On 2023/8/29 22:17, Gao Xiang wrote:
> Hi Yiyan,
>
> Would you mind addressing the following comments? I think it's almost
> the time to formalize this:
>
> On 2023/8/26 17:25, Huang Jianan wrote:
>> Hi Yiyan,
>> Thanks for your work, I have some comments below, please check.
>>
>> On 2023/8/23 19:59, Li Yiyan wrote:
>>> Add support for the fuse low-level API in erofsfuse, proven correct in
>>> 22 test cases.
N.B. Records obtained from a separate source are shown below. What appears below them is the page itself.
-- ==== Sys2Proof/Machine/Monitor.lean ====
section
/-!
DEFINITION. Device monitors and registers: weight-store refresh (R57, R58), throttling (R382), scrubbing (R380), soft errors (R378, R379), PCI
Express links (R359) and reads and writes of BAR0 registers (R360, R361, R376).
-/
namespace Sys2Proof.Machine

/-! ### Refresh (R57, R58) -/

/-- REFRESH_END (R58): the fibres that wait for a bank of a die that no longer refreshes go on, and so do accesses in progress whose answers have come and accesses
of other devices that were held. -/
def refreshEnd (cf : Conf) (m : Mach) (die : Nat) : Mach :=
  let m := (m.fibres.filter (fun f => f.wait.any (fun w => match w.why with
    | .bank d b => d == die && m.refreshing d != some b
    | _ => false))).foldl (fun m f => m.endWait f.ref) m
  ((m.fabPend.map FabPend.xid).foldl (readsAnswered cf) m).unpark cf

/-! ### Throttling (R382) -/

/-- The throttle of a die. -/
def Mach.thrOf (m : Mach) (die : Nat) : Thr := m.dev.thr.getD die ⟨8, false, false, false, 0⟩
/-- Replacing it. -/
def Mach.setThr (m : Mach) (die : Nat) (t : Thr) : Mach := { m with dev := { m.dev with thr := modAt m.dev.thr die (fun _ => t) } }

/-- The throttle of a die with the check of this cycle made, where its counter stands at one (R382): time that passes makes the others. -/
def Mach.thrNow (m : Mach) (die : Nat) : Thr :=
  let t := m.thrOf die
  if m.dieCyc die < 4096 * t.next then t else t.check

/-- THROTTLE_CHECK: the die's check that is due (R382). -/
def throttleCheck (m : Mach) (die : Nat) : Mach := m.setThr die (m.thrNow die)

/-- THROTTLE_CONDITION: the cause bits change at once; a condition counts for the next check (R382). -/
def throttleCondition (m : Mach) (die : Nat) (thermal power : Bool) : Mach :=
  let t := m.thrOf die
  m.setThr die { t with thermal := thermal, power := power, seen := t.seen || thermal || power }

/-! ### Soft errors (R378, R379) -/

/-- An uncorrectable error is counted on its die and raises AMSIX. -/
def Mach.badError (m : Mach) (die : Nat) : Mach := (m.count die 0x12 none 1).raise m.dev.amsix

/-- The die of a team. -/
def Mach.teamDie (m : Mach) (t : Nat) : Nat := ((m.team? t).map (fun tm => dieOfCore tm.core)).getD 0

/-- SOFT_ERROR (R378): corrected, or it leaves a poisoned unit, an error that stops the launch that reads it, or, in a handle or window store,
the stop of the owning launch; in the key store, an alarm. -/
def softError (cf : Conf) (m : Mach) (e : SoftErr) : Conf × Mach :=
  match e with
  | .corrected d => (cf, m.count d 0x11 none 1)
  | .poisonPkg u => (cf, ({ m with poison := (.pkg, u) :: m.poison } : Mach).badError (dieOfFlat (16 * u)))
  | .poisonScr t u => (cf, ({ m with poison := (.scr t, u) :: m.poison } : Mach).badError (m.teamDie t))
  | .register t g r i => (cf, ({ m with regErr := regKey t g r i :: m.regErr } : Mach).badError (m.teamDie t))
  | .latch t g k i => (cf, ({ m with latErr := latKey t g k i :: m.latErr } : Mach).badError (m.teamDie t))
  | .accumulator t k i j => (cf, ({ m with accErr := accKey t k i j :: m.accErr } : Mach).badError (m.teamDie t))
  | .scale t off => (cf, ({ m with scaleErr := scaleKey t off :: m.scaleErr } : Mach).badError (m.teamDie t))
  | .owner t =>
    (cf, (match m.team? t with
      | some tm => m.updLaunch tm.l (fun la => { la with stop := some (la.stop.getD ⟨0, 0, tm.core, ((m.cluster? tm.c).map Cluster.num).getD 0⟩) })
      | none => m).badError (m.teamDie t))
  | .keyStore => alarm cf (m.badError 0) 8

/-! ### Registers (R359–R361, R376) -/

/-- An event counter (R376). -/
def Mach.ctrOf (m : Mach) (n : Nat) : Ctr := (m.dev.ctrs.find? (fun c => c.n == n)).getD ⟨n, 0, 0, false, false, false, 0⟩

/-- A write of an event counter's word (R376). -/
def Mach.ctrWrite (m : Mach) (n : Nat) (word : Bool) (v : Nat) : Mach :=
  let c := m.ctrOf n
  let c := if word then { c with count := v }
    else { c with src := nbits v 7 0, part := nbits v 11 8, pen := nbit v 12, en := nbit v 13, ovf := c.ovf && !nbit v 14 }
  { m with dev := { m.dev with ctrs := c :: m.dev.ctrs.filter (fun x => x.n != n) } }

/-- A write of 8 bytes of the MSI-X table; an entry it unmasks is raised when it was pending, as PCI Express has it. -/
def Mach.msixWrite (m : Mach) (off v : Nat) : Mach :=
  let bs := (leBytes 8 v).zip (List.range 8)
  let tab := bs.foldl (fun t b => smSet 0 t (off + b.2) (b.1 ^^^ (if (off + b.2) % 16 = 12 then 1 else 0))) m.dev.msixTab
  let m : Mach := { m with dev := { m.dev with msixTab := tab } }
  let k := off / 16
  let byte := smGet 0 m.dev.msixPend (k / 8)
  if byte.getLsbD (k % 8) && !(m.dev.msixByte (16 * k + 12)).getLsbD 0 then
    ({ m with dev := { m.dev with msixPend := smSet 0 m.dev.msixPend (k / 8) (byte &&& ~~~(BitVec.ofNat 8 (2 ^ (k % 8)))) } } : Mach).raise k
  else m

/-- Whether this device still has a block of BAR0 beside the device registers: not once it is halted (R368) nor after a failed boot (R370). -/
def Mach.barOpen (m : Mach) : Bool := !m.dev.erased && m.dev.bootstg != 0xFF

/-- REGISTER_WRITE (R360, R361): a write of a 64-bit word of BAR0; what no block holds ignores it, and so does a halted device. -/
def registerWrite (m : Mach) (off v : Nat) : Mach :=
  if m.dev.erased || off % 8 != 0 then m
  else if off = 0 then alarmClear m (BitVec.ofNat 4 v)
  else if off = 0x10 then (if 1500 ≤ nbits v 11 0 ∧ nbits v 11 0 ≤ 3000 then { m with dev := { m.dev with plim := nbits v 11 0 } } else m)
  else if off = 0x18 then { m with dev := { m.dev with amsix := nbits v 10 0 } }
  else if !m.barOpen then m
  else if 0x1000 ≤ off ∧ off < 0x1400 then m.ctrWrite ((off - 0x1000) / 16) (decide (off % 16 = 8)) v
  else if 0x10000 ≤ off ∧ off < 0x20000 then m.queueWrite ((off - 0x10000) / 64) (off % 64) v
  else if 0x20000 ≤ off ∧ off < 0x28000 then m.msixWrite (off - 0x20000) v
  else m

/-- The device register word at 0x00 (R361). -/
def Dev.status (d : Dev) : Nat :=
  d.alarm.toNat + (if d.erased then 2 ^ 4 else 0) + (if d.alpol then 2 ^ 5 else 0) + d.bootstg * 2 ^ 8 + d.linkup.toNat * 2 ^ 16 + d.keyhold.toNat * 2 ^ 20
    + d.plock.toNat * 2 ^ 24

/-- A die's byte of THROTTLE: duty, thermal cause, power cause (R361, R382). -/
def Thr.byte (t : Thr) : Nat := t.duty + (if t.thermal then 2 ^ 4 else 0) + (if t.power then 2 ^ 5 else 0)

/-- THROTTLE; it reads as its reset value until boot has begun (R361, R370; log entry 97). -/
def Mach.throttle (m : Mach) : Nat :=
  if m.dev.bootstg = 0 then 0 else ((List.range 4).map (fun d => (m.thrNow d).byte * 2 ^ (8 * d))).sum

/-- An event counter's words (R376). -/
def Ctr.word (c : Ctr) (count : Bool) : Nat :=
  if count then c.count
  else c.src + c.part * 2 ^ 8 + (if c.pen then 2 ^ 12 else 0) + (if c.en then 2 ^ 13 else 0) + (if c.ovf then 2 ^ 14 else 0)

/-- A host read of a 64-bit word of BAR0 (R4, R360): what no block holds reads zero, and so does all but the device registers once the device is
halted or its boot has failed (R368, R370). -/
def barRead (m : Mach) (off : Nat) : Nat :=
  if off % 8 ≠ 0 then 0
  else if off = 0 then m.dev.status
  else if off = 0x08 then m.throttle
  else if off = 0x10 then m.dev.plim
  else if off = 0x18 then m.dev.amsix
  else if !m.barOpen then 0
  else if 0x100 ≤ off ∧ off < 0x120 then m.dieCyc ((off - 0x100) / 8) % 2 ^ 64
  else if 0x1000 ≤ off ∧ off < 0x1400 then (m.ctrOf ((off - 0x1000) / 16)).word (decide (off % 16 = 8))
  else if 0x10000 ≤ off ∧ off < 0x20000 then m.queueRead ((off - 0x10000) / 64) (off % 64)
  else if 0x20000 ≤ off ∧ off < 0x28000 then leNat ((List.range 8).map (fun i => m.dev.msixByte (off - 0x20000 + i)))
  else if 0x28000 ≤ off ∧ off < 0x28100 then leNat ((List.range 8).map (fun i => smGet 0 m.dev.msixPend (off - 0x28000 + i)))
  else 0

/-- A host read is answered (R360). -/
def hostRead (m : Mach) (off : Nat) : Mach := { m with net := m.net ++ [.hostRead off (barRead m off)] }

/-- The link by which a die's accesses to host memory leave: its own, or the other where that one is down (R359). -/
def Mach.linkOf (m : Mach) (die : Nat) : Nat :=
  if m.dev.linkup.getLsbD (die % 2) || !m.dev.linkup.getLsbD (1 - die % 2) then die % 2 else 1 - die % 2

/-! ### The steps -/

/-- REFRESH_START (R57): the bank whose window the die's phase has entered refreshes from now on; the phase itself says so (WSPHASE, R59). -/
def execRefreshStart (_die : Nat) (s : State) := onMach s (fun _ m => m)
/-- REFRESH_END (R58). -/
def execRefreshEnd (die : Nat) (s : State) := onMach s (fun cf m => refreshEnd cf m die)
/-- THROTTLE_CHECK (R382). -/
def execThrottleCheck (die : Nat) (s : State) := onMach s (fun _ m => throttleCheck m die)
/-- THROTTLE_CONDITION (R382). -/
def execThrottleCondition (die : Nat) (thermal power : Bool) (s : State) := onMach s (fun _ m => throttleCondition m die thermal power)
/-- SCRUB (R380): neither a value nor an ordering changes. -/
def execScrub (_unit : Nat) (s : State) := onMach s (fun _ m => m)
/-- SOFT_ERROR (R378). -/
def execSoftError (e : SoftErr) (s : State) : Host.Outcome State Fault Refusal := let r := softError s.cfg s.m e; .next ⟨r.1, r.2⟩
/-- PCIE_LINK_CHANGE (R359): LINKUP shows it; accesses of both kinds of die go by the link that is up. -/
def execPcieLinkChange (link : Nat) (up : Bool) (s : State) :=
  onMach s (fun _ m => { m with dev := { m.dev with
    linkup := if up then m.dev.linkup ||| BitVec.ofNat 2 (2 ^ link) else m.dev.linkup &&& ~~~(BitVec.ofNat 2 (2 ^ link)) } })
/-- REGISTER_WRITE (R360). -/
def execRegisterWrite (off : Nat) (v : DWord) (s : State) := onMach s (fun _ m => registerWrite m off v.toNat)

end Sys2Proof.Machine
end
Lowlevel API offers improved performance compared to the
>>> high-level API, while maintaining compatibility with fuse version
>>> 2(>=2.6) and 3 (>=3.0).
>>>
>>> Dataset: linux 5.15
>>> Compression algorithm: -z4hc,12
>>> Additional options: -T0 -C16384
>>> Test options: --warmup 3 -p "echo 3 > /proc/sys/vm/drop_caches; sleep 1"
>>>
>>> Evaluation result (highlevel->lowlevel avg time):
>>> - Sequence metadata: 777.3 ms->180.9 ms
>>> - Sequence data: 3.282 s->818.1 ms
>>> - Random metadata: 1.571 s->928.3 ms
>>> - Random data: 2.461 s->597.8 ms
>>>
>>> Signed-off-by: Li Yiyan <lyy0627 at sjtu.edu.cn>
>>> ---
>>> Changes since v6:
>>> - remove redundant code
>>> - optimize naming
>>> - add eval data
>>>
>>> Changes since v5:
>>> - name retval to `ret` from `err`
>>>
>>> Changes since v4:
>>> - support fuse option
>>> - default run in daemon
>>> - remove redundant log
>>>
>>> Changes since v3:
>>> - remove ll identifier
>>> - optimize naming
>>> - remove redundant log
>>> - add fixme label for confusing xattr_buf
>>>
>>> Changes since v2:
>>> - merge lowlevel.c into main.c
>>> - fix typo in autoconf
>>> - optimize naming
>>> - remove redundant code
>>> - avoid global sbi dependencies
>>>
>>> Changes since v1:
>>> - remove highlevel fallback path
>>> - remove redundant code
>>> - add static for erofsfuse_ll_func
>>> ---
>>> configure.ac | 23 +-
>>> fuse/Makefile.am | 4 +-
>>> fuse/main.c | 621 ++++++++++++++++++++++++++++++++++++++---------
>>> 3 files changed, 523 insertions(+), 125 deletions(-)
>>>
>>> diff --git a/configure.ac b/configure.ac
>>> index a8cecd0..6d08d96 100644
>>> --- a/configure.ac
>>> +++ b/configure.ac
>>> @@ -336,15 +336,26 @@ AS_IF([test "x$with_selinux" != "xno"], [
>>>
>>> # Configure fuse
>>> AS_IF([test "x$enable_fuse" != "xno"], [
>>> - PKG_CHECK_MODULES([libfuse], [fuse >= 2.6])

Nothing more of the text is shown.